_Requirement_: Beginning at the line containing "modChan s (chanOf", print every line until the records end, keeping each exactly as it is.

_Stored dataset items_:
:::::

-- ==== Sys2Proof/Machine/Transit.lean ====
section
/-! DEFINITION. What far orders owe to Transit replay: the digest (R391), retention locks (R392), the ranges of a
declaration (R390) and the shadow area of a run (R394); and the taint lists (R429). -/

namespace Sys2Proof.Machine

/-- One bit of CRC-64/ECMA-182. -/
def crc64Bit (c : Nat) : Nat :=
  if bitAt c 63 then (c * 2 % 2 ^ 64) ^^^ 0x42F0E1EBA9EA3693 else c * 2 % 2 ^ 64

/-- One byte of CRC-64/ECMA-182 (R391). -/
def crc64Byte (c b : Nat) : Nat := (List.range 8).foldl (fun c _ => crc64Bit c) (c ^^^ (b % 256 * 2 ^ 56))

/-- CRC-64/ECMA-182 of bytes (R391). -/
def crc64 (bs : List Byte) : Nat := bs.foldl (fun c b => crc64Byte c b.toNat) 0

/-- The digest term of a committed write line (R391): its line address, the mask of written bytes and the bytes. -/
def lineTerm (va mask : Nat) (d : List Byte) : Nat := crc64 (leBytes 8 va ++ leBytes 8 mask ++ d)

/-- The mask of a piece of a line. -/
def pieceMask (off len : Nat) : Nat := (2 ^ len - 1) * 2 ^ off

/-- A piece of a line among 64 bytes, the others zero. -/
def pieceLine (off : Nat) (bs : List Byte) : List Byte :=
  List.replicate off 0 ++ bs ++ List.replicate (64 - off - bs.length) 0

/-- A committed line counted in the digest of a run of a selected task (R391). -/
def addDigest (s : State) (die : Nat) (e : Entry) (run va mask : Nat) (d : List Byte) : State :=
  if e.transit.phase = 0 || e.transit.phase = 5 then s
  else
    modEnt s die e.order (fun f => { f with transit := { f.transit with
      d := f.transit.d.set run (((f.transit.d.getD run 0) + lineTerm va mask d) % 2 ^ 64) } })

/-- Whether a far access to a line is one that R390 names: a read outside every declared range, a write outside every
output range. Log 26 (DEDUCED). -/
def strayLine (e : Entry) (va : Nat) (write : Bool) : Bool :=
  if write then !outLine e va else !(e.decl.any (fun r => rangeTouches r va))

/-- What a context's far access to a line means for its task: the state, and whether the access goes on (R390, R394). Log 26 (DEDUCED). -/
def transitAccess (s : State) (c va : Nat) (write : Bool) : State × Bool :=
  match entOfCtx s c with
  | none => (s, true)
  | some e =>
    if e.telig && strayLine e va write then (markUnv s c, (getCtx s c).run == 0) else (s, true)

/-- A shadow line of a run (R394). -/
def shadowOf (e : Entry) (va : Nat) : Option ShadowLine := e.transit.shadow.find? (fun l => l.va == va)

/-- The addresses of the shadow lines that a partition's runs have (R394). Log 118 (DESIGN CHOICE). -/
def shadowAddrs (s : State) (part : Nat) : List Nat :=
  s.dies.flatMap (fun d => (d.2.entries.filter (fun e => e.part == part)).flatMap (fun e =>
    (e.transit.shadow ++ e.transit.kept).map ShadowLine.addr))

/-- A free line of a partition's Transit region; none when it is full (R394, R395, R441). Log 118 (DESIGN CHOICE). -/
def freeShadow (s : State) (part : Nat) : Option Nat :=
  match getPart? s part with
  | none => none
  | some p =>
    let used := shadowAddrs s part
    ((List.range (used.length + 1)).map (fun i => p.cfg.transit.1 / 64 * 64 + 64 * i)).find? (fun a =>
      !used.contains a && a + 64 ≤ p.cfg.transit.1 + p.cfg.transit.2)

/-- A shadow line of a run made where it has none, with no byte written: the state and the line's address; none when the Transit region
is full (R395). Log 118 (DESIGN CHOICE). -/
def makeShadow (s : State) (die : Nat) (e : Entry) (va : Nat) : Option (State × Nat) :=
  match shadowOf e va with
  | some l => some (s, l.addr)
  | none => (freeShadow s e.part).map (fun a => (modEnt s die e.order (fun f => { f with transit := { f.transit with
      shadow := ⟨va, a, 0, List.replicate 64 0⟩ :: f.transit.shadow } }), a))

/-- A piece of a shadow line written. -/
def writeShadow (s : State) (die : Nat) (e : Entry) (va off : Nat) (bs : List Byte) : State :=
  let old := (shadowOf e va).getD ⟨va, 0, 0, List.replicate 64 0⟩
  let new : ShadowLine := ⟨va, old.addr, old.mask ||| pieceMask off bs.length,
    old.data.take off ++ bs ++ old.data.drop (off + bs.length)⟩
  modEnt s die e.order (fun f => { f with transit := { f.transit with
    shadow := new :: f.transit.shadow.filter (fun l => l.va != va) } })

/-- Whether a write line is held by a retention lock of a task other than its own (R392). Log 26 (DEDUCED). -/
def lockedLine (s : State) (pa part tag : Nat) : Bool :=
  s.dies.any (fun d => d.2.entries.any (fun e =>
    e.transit.locks.contains (pa / 64) && !(e.tag == tag && e.part == part)))

/-- A tag added to a taint list (R429): the list and its overflow flag. Log 84 (DEDUCED). -/
def taintAdd (l : List Nat) (ovf : Bool) (tag : Nat) : List Nat × Bool :=
  if l.contains tag then (l, ovf) else if l.length < 1024 then (tag :: l, ovf) else (l, true)

/-- The memory core that serves a channel's orders (R428): the other of its pair while its own is scanned or sealed, or once it is
retired. -/
def servedBy (s : State) (ch : Nat) : Nat :=
  let k := getChan s ch
  if k.scanning || k.retired || k.errScan then ch ^^^ 1 else ch

/-- A memory core serves a tag's order at a channel. -/
def taintChan (s : State) (ch tag : Nat) : State :=
  if tag = 0 then s
  else modChan s (servedBy s ch) (fun k => let r := taintAdd k.taint k.taintOvf tag; { k with taint := r.1, taintOvf := r.2 })

/-- A task is placed or restored on a compute core (R429), and so on its die (R430). -/
def taintCore (s : State) (core tag : Nat) : State :=
  modDie (modCore s core (fun k => let r := taintAdd k.taint k.taintOvf tag; { k with taint := r.1, taintOvf := r.2 })) (dieOfCore core)
    (fun d => { d with placed := if d.placed.contains tag then d.placed else tag :: d.placed })

/-- A page of a partition written at its memory channel (R448). -/
def dirtyPage (s : State) (part pa : Nat) : State :=
  modChan s (chanOf pa) (fun k => if k.dirty.contains (part, pa / 4096) then k else { k with dirty := (part, pa / 4096) :: k.dirty })

/-- Bytes written for a partition at a place of device memory outside its tasks' orders: words written whole are no longer poisoned (R426),
and the pages are dirty (R448). -/
def partWrite (s : State) (part pa : Nat) (bs : List Byte) : State :=
  ((List.range (bs.length / 4096 + 2)).map (fun i => min (pa + 4096 * i) (pa + bs.length - 1))).foldl (fun s a => dirtyPage s part a)
    (clearWords (rawWrite s pa bs) pa bs.length)

end Sys2Proof.Machine
end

:::::

_Expected answer_:
  modChan s (chanOf pa) (fun k => if k.dirty.contains (part, pa / 4096) then k else { k with dirty := (part, pa / 4096) :: k.dirty })

/-- Bytes written for a partition at a place of device memory outside its tasks' orders: words written whole are no longer poisoned (R426),
and the pages are dirty (R448). -/
def partWrite (s : State) (part pa : Nat) (bs : List Byte) : State :=
  ((List.range (bs.length / 4096 + 2)).map (fun i => min (pa + 4096 * i) (pa + bs.length - 1))).foldl (fun s a => dirtyPage s part a)
    (clearWords (rawWrite s pa bs) pa bs.length)

end Sys2Proof.Machine
end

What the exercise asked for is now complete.